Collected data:
• • • • • • •

/-- The mappers without CHR banks (R168, R172). -/
theorem chrOffset_plain {m : Mapper} (h : m = .absent ∨ m = .nrom ∨ ∃ b, m = .unrom b) {size p : Nat} (hp : p < size) :
    chrOffset m size p = p := by
  rcases h with rfl | rfl | ⟨b, rfl⟩
  · exact Nat.mod_eq_of_lt hp
  · exact Nat.mod_eq_of_lt hp
  · exact Nat.mod_eq_of_lt hp

/-- A pattern address is translated to an offset inside CHR memory (R163). -/
theorem chrOffset_lt (m : Mapper) {size p : Nat} (hsize : 8192 ≤ size) (hp : p < 0x2000) : chrOffset m size p < size := by
  cases m with
  | mmc1 r =>
    rw [chrOffset_mmc1]
    exact bank_offset_lt _ (by omega) (Nat.mod_lt _ (by omega))
  | cnrom b =>
    rw [chrOffset_cnrom b p hsize]
    exact bank_offset_lt _ hsize hp
  | absent => exact Nat.mod_lt _ (by omega)
  | nrom => exact Nat.mod_lt _ (by omega)
  | unrom b => exact Nat.mod_lt _ (by omega)

end Sys2Proof.Machine

namespace Sys2Proof.Proofs

open Sys2Proof.Machine

/-- Settles O43. -/
theorem prgMapping : Obligations.PrgMapping := by
  intro a s h
  rw [memRead_rom_bank s h]
  refine ⟨fun hm => ?_, fun b hm => ?_, fun r hm => ?_⟩
  · rcases hm with hm | ⟨b, hm⟩
    · rw [hm, prgBank, half_ite]
    · rw [hm, prgBank, half_ite]
  · rw [hm, prgBank, half_ite]
  · rw [hm, prgBank, mmc1PrgBank_eq]

/-- Settles O44. -/
theorem bankWrites : Obligations.BankWrites := by
  intro a v s h
  rw [memWrite_rom_eq v s h]
  refine ⟨rfl, ⟨_, rfl⟩, fun hm => ?_, fun b hm => ?_, fun b hm => ?_⟩
  · rw [hm, mapperWrite, ← hm]; rfl
  · rw [hm, mapperWrite, unromBank_eq]; rfl
  · rw [hm, mapperWrite, cnromBank_eq]; rfl

/-- Settles O45. -/
theorem mmc1Serial : Obligations.Mmc1Serial := by
  intro s r hm
  refine ⟨fun a v ha hv => ?reset, fun a v ha hv hc => ?shift, ?five⟩
  case reset => rw [memWrite_mmc1 v ha hm, mmc1Write_reset r a.toNat hv]; rfl
  case shift => rw [memWrite_mmc1 v ha hm, mmc1Write_shift a.toNat hv hc]; rfl
  case five =>
    intro a0 a1 a2 a3 a4 v0 v1 v2 v3 v4 hc h0 h1 h2 h3 h4 g0 g1 g2 g3 g4
    simp only [writeMany]
    rw [memWrite_mmc1 v0 h0 hm, mmc1Write_shift _ g0 (by omega), memWrite_mmc1 v1 h1 rfl,
      mmc1Write_shift _ g1 (by simp [hc]), memWrite_mmc1 v2 h2 rfl, mmc1Write_shift _ g2 (by simp [hc]),
      memWrite_mmc1 v3 h3 rfl, mmc1Write_shift _ g3 (by simp [hc]), memWrite_mmc1 v4 h4 rfl,
      mmc1Write_fifth _ g4 (by simp [hc]), shiftedIn_five]
    rfl

/-- Settles O46. -/
theorem chrMapping : Obligations.ChrMapping := by
  intro m size p hpos hsize hp
  have hle : 8192 ≤ size := by omega
  refine ⟨chrOffset_lt m hle hp, fun hm => chrOffset_plain (.inr hm) (by omega), fun r hm => ?_, fun b hm => ?_⟩
  · rw [hm, chrOffset_mmc1]
  · rw [hm, chrOffset_cnrom b p hle]

end Sys2Proof.Proofs
end

section
/-! PROOF. The PPU's memory and its ports (R163, R164, R611 to R613, R620 to R632). -/

namespace Sys2Proof.Machine

variable (s : State)

/-! ## The PPU address space -/

section
variable {s} {a : Nat} (v : Byte)

theorem ppuRead_pattern (h : a < 0x2000) : ppuRead s a = patternRead s a := by
  have hmod : a % 0x4000 = a := Nat.mod_eq_of_lt (by omega)
  simp [ppuRead, hmod, h]

theorem ppuRead_nametable (h : 0x2000 ≤ a) (h' : a < 0x3F00) : ppuRead s a = cellRead s.ppu.nt (ntIndex s a) := by
  have hmod : a % 0x4000 = a := Nat.mod_eq_of_lt (by omega)
  have hlow : ¬ a < 0x2000 := by omega
  simp [ppuRead, hmod, hlow, h']

theorem ppuRead_palette (h : 0x3F00 ≤ a) (h' : a < 0x4000) : ppuRead s a = cellRead s.ppu.pal (palIndex a) := by
  have hmod : a % 0x4000 = a := Nat.mod_eq_of_lt h'
  have hlow : ¬ a < 0x2000 := by omega
  have hmid : ¬ a < 0x3F00 := by omega
  simp [ppuRead, hmod, hlow, hmid]

theorem ppuWrite_pattern (h : a < 0x2000) : ppuWrite s a v = patternWrite s a v := by
  have hmod : a % 0x4000 = a := Nat.mod_eq_of_lt (by omega)
  simp [ppuWrite, hmod, h]

theorem ppuWrite_nametable (h : 0x2000 ≤ a) (h' : a < 0x3F00) :
    ppuWrite s a v = s.withPpu { s.ppu with nt := cellWrite s.ppu.nt (ntIndex s a) v } := by
  have hmod : a % 0x4000 = a := Nat.mod_eq_of_lt (by omega)
  have hlow : ¬ a < 0x2000 := by omega
  simp [ppuWrite, hmod, hlow, h']

theorem ppuWrite_palette (h : 0x3F00 ≤ a) (h' : a < 0x4000) :
    ppuWrite s a v = s.withPpu { s.ppu with pal := cellWrite s.ppu.pal (palIndex a) v } := by
  have hmod : a % 0x4000 = a := Nat.mod_eq_of_lt h'
  have hlow : ¬ a < 0x2000 := by omega
  have hmid : ¬ a < 0x3F00 := by omega
  simp [ppuWrite, hmod, hlow, hmid]

end

/-- With CHR RAM a pattern byte is the byte of CHR RAM at the mapper's offset (R163). -/
theorem patternRead_ram {s : State} (h : hasChrRam s = true) (p : Nat) :
    patternRead s p = cellRead s.chrRam (chrOffset s.mapper 8192 p) := by
  simp [patternRead, chrSize, h]

theorem patternWrite_ram {s : State} (h : hasChrRam s = true) (p : Nat) (v : Byte) :
    patternWrite s p v = s.withChrRam (cellWrite s.chrRam (chrOffset s.mapper 8192 p) v) := by
  simp [patternWrite, chrSize, h]

theorem hasChrRam_rom {s : State} (h : 0 < s.cart.nChr) : hasChrRam s = false := by
  have : s.cart.nChr ≠ 0 := by omega
  simp [hasChrRam, this]
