-- ==== Sys2Proof/Machine/Core.lean ====
section
/-! DEFINITION. The machine in the host's form. -/

def Sys2Proof.core : Host.Core := { State := Sys2Proof.Machine.State, Fault := Sys2Proof.Machine.Fault, Refusal := Sys2Proof.Machine.Refusal, step := Sys2Proof.Machine.step, reset := Sys2Proof.Machine.State.reset }
end

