-- ==== Sys2Proof/Laws/Decode.lean ====
section
/-! SUPPORT. What the decoder reads from an assembled word: the PE selector by its six bits, and the bits of a chip
token. -/

namespace Sys2Proof

/-- The operation that six selector bits stand for, with the arithmetic condition (R77, R149). -/
theorem decodePsel_bits6 (a b c d e f o : Bool) :
    decodePsel (bits6 a b c d e f) o =
      match a, b, c, d, e, f with
      | false, false, false, c, false, x => .peFirst c x
      | false, false, false, false, true, false => if o then .peOvf0 else .peSame0
      | false, false, false, true, true, true => if o then .peOvf1 else .peSame1
      | false, false, false, true, true, false => .peFlipUp
      | false, false, false, false, true, true => .peFlipDown
      | false, false, true, x, false, y => .peFinishEmpty x y
      | false, false, true, x, true, false => .peFinishLow x
      | false, false, true, x, true, true => .peFinishHigh x
      | false, true, w, x, y, z => .peTrail w x y z
      | true, false, w, x, y, z => .peHoldFault w x y z
      | true, true, w, x, y, z => .peReserved w x y z := by
  cases a <;> cases b <;> cases c <;> cases d <;> cases e <;> cases f <;> cases o <;> rfl

theorem ChipTok.toBits_end (t : ChipTok) :
    t.toBits.getLsbD 1 = (match t with | .chip _ => false | .fin _ => true) := by
  rcases t with (_ | _) | (_ | _) <;> rfl

theorem ChipTok.toBits_chip (t : ChipTok) :
    t.toBits.getLsbD 0 = (match t with | .chip c => c | .fin x => x) := by
  rcases t with (_ | _) | (_ | _) <;> rfl

/-- A chip token is what its two wires say (R74). -/
theorem ChipTok.ofBits_toBits (t : ChipTok) : ChipTok.ofBits t.toBits = t := by
  rcases t with (_ | _) | (_ | _) <;> rfl

namespace Machine

/-- The PE selector where a token is offered, decoded (R77). -/
theorem State.pselCode_of_offer {s : State} {t : ChipTok} (h : s.ciOffer = some t) :
    s.pselCode = some (.psel (bits6 s.pe.st.bit1 s.pe.st.bit0 (t.toBits.getLsbD 1) (t.toBits.getLsbD 0) s.pe.pv s.pe.pol)
      (s.pe.overflowPending t)) := by
  unfold State.pselCode
  rw [h]

end Machine

end Sys2Proof
end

• • • • • • •

**Problem to solve**
Determine how many lines above contain the string "prgBank". Give only that number.

**Solution to the problem**
4